→ **Your objective**: Give only the number of lines in the data that contain the word "layer".

====== Source data ======

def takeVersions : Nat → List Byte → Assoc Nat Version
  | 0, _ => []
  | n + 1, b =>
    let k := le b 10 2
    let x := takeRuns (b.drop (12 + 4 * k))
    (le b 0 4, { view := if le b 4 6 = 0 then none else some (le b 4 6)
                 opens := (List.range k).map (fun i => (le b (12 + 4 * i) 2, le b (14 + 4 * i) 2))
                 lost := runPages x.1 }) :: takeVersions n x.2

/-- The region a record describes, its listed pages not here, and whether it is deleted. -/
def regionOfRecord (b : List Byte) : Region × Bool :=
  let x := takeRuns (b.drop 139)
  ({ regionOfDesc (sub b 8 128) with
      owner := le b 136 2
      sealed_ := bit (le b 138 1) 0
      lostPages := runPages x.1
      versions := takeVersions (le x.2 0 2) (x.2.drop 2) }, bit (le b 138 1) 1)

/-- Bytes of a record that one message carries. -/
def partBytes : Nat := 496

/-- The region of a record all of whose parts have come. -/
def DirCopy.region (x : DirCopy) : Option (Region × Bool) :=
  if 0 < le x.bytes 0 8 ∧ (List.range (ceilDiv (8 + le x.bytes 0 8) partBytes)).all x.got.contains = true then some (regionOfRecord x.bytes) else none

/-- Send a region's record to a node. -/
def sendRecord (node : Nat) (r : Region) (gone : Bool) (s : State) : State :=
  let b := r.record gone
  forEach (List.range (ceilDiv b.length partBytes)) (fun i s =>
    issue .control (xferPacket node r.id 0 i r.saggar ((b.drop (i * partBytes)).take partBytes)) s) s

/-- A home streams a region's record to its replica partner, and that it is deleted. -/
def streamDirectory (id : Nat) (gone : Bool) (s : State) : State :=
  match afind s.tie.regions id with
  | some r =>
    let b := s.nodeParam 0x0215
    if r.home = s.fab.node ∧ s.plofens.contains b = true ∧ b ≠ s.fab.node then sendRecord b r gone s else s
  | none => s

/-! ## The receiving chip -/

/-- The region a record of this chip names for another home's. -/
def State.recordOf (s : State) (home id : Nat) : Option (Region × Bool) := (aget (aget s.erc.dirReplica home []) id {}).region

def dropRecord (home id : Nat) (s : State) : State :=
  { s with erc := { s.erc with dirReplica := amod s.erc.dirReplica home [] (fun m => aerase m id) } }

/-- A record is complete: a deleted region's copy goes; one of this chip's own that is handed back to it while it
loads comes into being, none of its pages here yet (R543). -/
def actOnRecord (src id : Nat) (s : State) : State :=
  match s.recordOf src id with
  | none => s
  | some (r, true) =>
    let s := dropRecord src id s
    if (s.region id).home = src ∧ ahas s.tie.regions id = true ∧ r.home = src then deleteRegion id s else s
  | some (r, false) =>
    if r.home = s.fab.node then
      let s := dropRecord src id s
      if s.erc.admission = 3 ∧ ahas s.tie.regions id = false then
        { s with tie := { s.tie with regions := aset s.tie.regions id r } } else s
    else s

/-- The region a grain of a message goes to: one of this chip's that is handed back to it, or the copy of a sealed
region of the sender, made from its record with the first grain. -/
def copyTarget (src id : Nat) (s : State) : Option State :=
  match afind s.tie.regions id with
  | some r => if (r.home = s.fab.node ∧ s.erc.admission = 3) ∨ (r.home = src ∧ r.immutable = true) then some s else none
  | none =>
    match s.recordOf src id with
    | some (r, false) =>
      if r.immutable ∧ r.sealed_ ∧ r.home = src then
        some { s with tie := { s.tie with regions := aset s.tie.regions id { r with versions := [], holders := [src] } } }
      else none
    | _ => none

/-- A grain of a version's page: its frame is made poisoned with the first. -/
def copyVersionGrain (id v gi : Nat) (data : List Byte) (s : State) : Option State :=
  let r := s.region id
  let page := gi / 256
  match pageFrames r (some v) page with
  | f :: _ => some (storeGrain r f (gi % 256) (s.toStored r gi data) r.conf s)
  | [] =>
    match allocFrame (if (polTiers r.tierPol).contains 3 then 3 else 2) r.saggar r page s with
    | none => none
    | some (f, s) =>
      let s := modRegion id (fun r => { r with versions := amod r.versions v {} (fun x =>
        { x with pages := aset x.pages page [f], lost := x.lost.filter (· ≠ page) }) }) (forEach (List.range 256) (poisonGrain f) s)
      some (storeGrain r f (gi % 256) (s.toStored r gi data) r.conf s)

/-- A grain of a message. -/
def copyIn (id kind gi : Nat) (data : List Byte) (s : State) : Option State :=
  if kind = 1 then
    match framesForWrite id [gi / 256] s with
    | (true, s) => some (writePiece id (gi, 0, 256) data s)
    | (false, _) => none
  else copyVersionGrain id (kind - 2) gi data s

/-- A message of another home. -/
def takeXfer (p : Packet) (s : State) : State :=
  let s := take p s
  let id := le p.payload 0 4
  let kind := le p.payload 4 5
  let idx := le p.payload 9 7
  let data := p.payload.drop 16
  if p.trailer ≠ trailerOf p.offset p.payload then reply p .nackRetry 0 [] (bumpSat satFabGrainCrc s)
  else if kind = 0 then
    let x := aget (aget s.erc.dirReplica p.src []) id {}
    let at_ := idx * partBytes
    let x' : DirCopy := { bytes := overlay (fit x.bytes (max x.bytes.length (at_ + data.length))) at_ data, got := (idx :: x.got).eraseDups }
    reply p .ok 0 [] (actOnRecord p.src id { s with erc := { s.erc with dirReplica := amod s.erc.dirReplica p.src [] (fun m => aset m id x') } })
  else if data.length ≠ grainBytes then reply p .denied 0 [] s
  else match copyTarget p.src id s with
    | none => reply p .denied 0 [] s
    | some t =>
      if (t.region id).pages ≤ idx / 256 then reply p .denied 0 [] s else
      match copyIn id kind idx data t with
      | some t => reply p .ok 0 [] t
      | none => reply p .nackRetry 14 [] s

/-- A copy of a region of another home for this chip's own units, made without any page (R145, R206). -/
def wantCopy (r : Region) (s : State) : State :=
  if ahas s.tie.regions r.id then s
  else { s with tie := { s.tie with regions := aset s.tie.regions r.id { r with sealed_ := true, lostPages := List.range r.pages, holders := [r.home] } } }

======
====== Source data ======

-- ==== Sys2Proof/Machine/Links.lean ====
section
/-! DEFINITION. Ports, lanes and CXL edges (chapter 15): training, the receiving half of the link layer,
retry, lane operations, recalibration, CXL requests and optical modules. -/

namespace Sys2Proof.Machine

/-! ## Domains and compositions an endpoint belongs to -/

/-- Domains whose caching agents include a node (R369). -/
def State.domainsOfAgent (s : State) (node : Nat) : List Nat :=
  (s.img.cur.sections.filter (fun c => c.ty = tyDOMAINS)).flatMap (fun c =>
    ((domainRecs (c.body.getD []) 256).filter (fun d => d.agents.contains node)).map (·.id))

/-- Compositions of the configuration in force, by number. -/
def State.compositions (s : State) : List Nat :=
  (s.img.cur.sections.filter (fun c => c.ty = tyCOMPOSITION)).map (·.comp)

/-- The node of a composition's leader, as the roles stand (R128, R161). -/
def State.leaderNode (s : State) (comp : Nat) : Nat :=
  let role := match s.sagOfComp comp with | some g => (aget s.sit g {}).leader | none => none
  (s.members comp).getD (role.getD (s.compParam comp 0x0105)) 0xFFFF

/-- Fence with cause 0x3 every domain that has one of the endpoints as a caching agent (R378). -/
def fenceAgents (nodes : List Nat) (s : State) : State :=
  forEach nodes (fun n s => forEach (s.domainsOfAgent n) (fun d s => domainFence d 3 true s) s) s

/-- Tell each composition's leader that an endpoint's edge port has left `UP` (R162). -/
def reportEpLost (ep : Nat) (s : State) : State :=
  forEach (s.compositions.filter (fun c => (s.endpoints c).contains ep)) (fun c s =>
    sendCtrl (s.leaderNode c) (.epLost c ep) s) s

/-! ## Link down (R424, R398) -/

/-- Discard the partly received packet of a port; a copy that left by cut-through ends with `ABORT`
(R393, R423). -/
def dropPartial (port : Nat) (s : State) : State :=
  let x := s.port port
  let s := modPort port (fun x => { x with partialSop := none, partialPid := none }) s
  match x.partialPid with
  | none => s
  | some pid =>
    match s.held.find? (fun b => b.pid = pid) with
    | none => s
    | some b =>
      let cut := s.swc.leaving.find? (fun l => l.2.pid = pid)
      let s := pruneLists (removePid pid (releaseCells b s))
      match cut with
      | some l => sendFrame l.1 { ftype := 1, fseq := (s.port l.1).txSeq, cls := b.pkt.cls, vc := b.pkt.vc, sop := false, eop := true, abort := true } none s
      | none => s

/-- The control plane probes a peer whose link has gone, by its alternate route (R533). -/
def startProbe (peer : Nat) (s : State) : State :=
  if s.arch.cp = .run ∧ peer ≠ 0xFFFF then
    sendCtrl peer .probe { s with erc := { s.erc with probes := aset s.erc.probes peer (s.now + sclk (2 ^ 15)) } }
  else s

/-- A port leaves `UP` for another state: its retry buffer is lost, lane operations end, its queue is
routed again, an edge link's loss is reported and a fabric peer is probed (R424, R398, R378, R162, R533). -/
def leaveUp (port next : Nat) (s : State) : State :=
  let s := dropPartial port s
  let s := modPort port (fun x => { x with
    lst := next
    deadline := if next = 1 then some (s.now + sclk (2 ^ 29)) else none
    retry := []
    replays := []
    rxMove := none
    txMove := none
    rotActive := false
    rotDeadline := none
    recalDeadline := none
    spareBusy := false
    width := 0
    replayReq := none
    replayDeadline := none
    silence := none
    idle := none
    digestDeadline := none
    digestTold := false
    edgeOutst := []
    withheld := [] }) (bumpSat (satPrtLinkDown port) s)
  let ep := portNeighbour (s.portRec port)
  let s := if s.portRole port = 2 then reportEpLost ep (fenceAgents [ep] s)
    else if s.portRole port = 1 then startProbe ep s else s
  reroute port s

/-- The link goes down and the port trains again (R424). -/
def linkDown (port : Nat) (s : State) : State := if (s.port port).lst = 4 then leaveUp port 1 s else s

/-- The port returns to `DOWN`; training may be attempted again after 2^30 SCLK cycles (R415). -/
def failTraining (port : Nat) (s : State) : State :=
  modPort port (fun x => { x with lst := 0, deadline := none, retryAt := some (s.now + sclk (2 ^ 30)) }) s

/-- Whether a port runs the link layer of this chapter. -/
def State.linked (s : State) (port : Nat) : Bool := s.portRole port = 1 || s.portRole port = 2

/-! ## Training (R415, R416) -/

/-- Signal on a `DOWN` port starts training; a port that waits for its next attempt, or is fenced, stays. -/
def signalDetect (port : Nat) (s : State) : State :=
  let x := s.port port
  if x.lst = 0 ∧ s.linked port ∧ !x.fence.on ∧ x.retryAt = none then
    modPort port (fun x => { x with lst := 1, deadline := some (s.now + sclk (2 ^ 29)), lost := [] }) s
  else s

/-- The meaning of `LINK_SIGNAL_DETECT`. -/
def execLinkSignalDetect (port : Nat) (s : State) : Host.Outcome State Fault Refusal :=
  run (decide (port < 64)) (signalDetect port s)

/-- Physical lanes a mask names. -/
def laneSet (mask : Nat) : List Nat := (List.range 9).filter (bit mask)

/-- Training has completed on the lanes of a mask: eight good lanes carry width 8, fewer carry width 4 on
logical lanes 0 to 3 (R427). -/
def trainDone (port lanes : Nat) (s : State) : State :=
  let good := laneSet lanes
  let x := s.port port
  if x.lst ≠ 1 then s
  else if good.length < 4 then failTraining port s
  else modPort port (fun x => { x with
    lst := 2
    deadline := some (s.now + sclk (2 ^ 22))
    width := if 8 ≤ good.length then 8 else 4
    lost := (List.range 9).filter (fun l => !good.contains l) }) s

======

→ **Exercise answer**: 2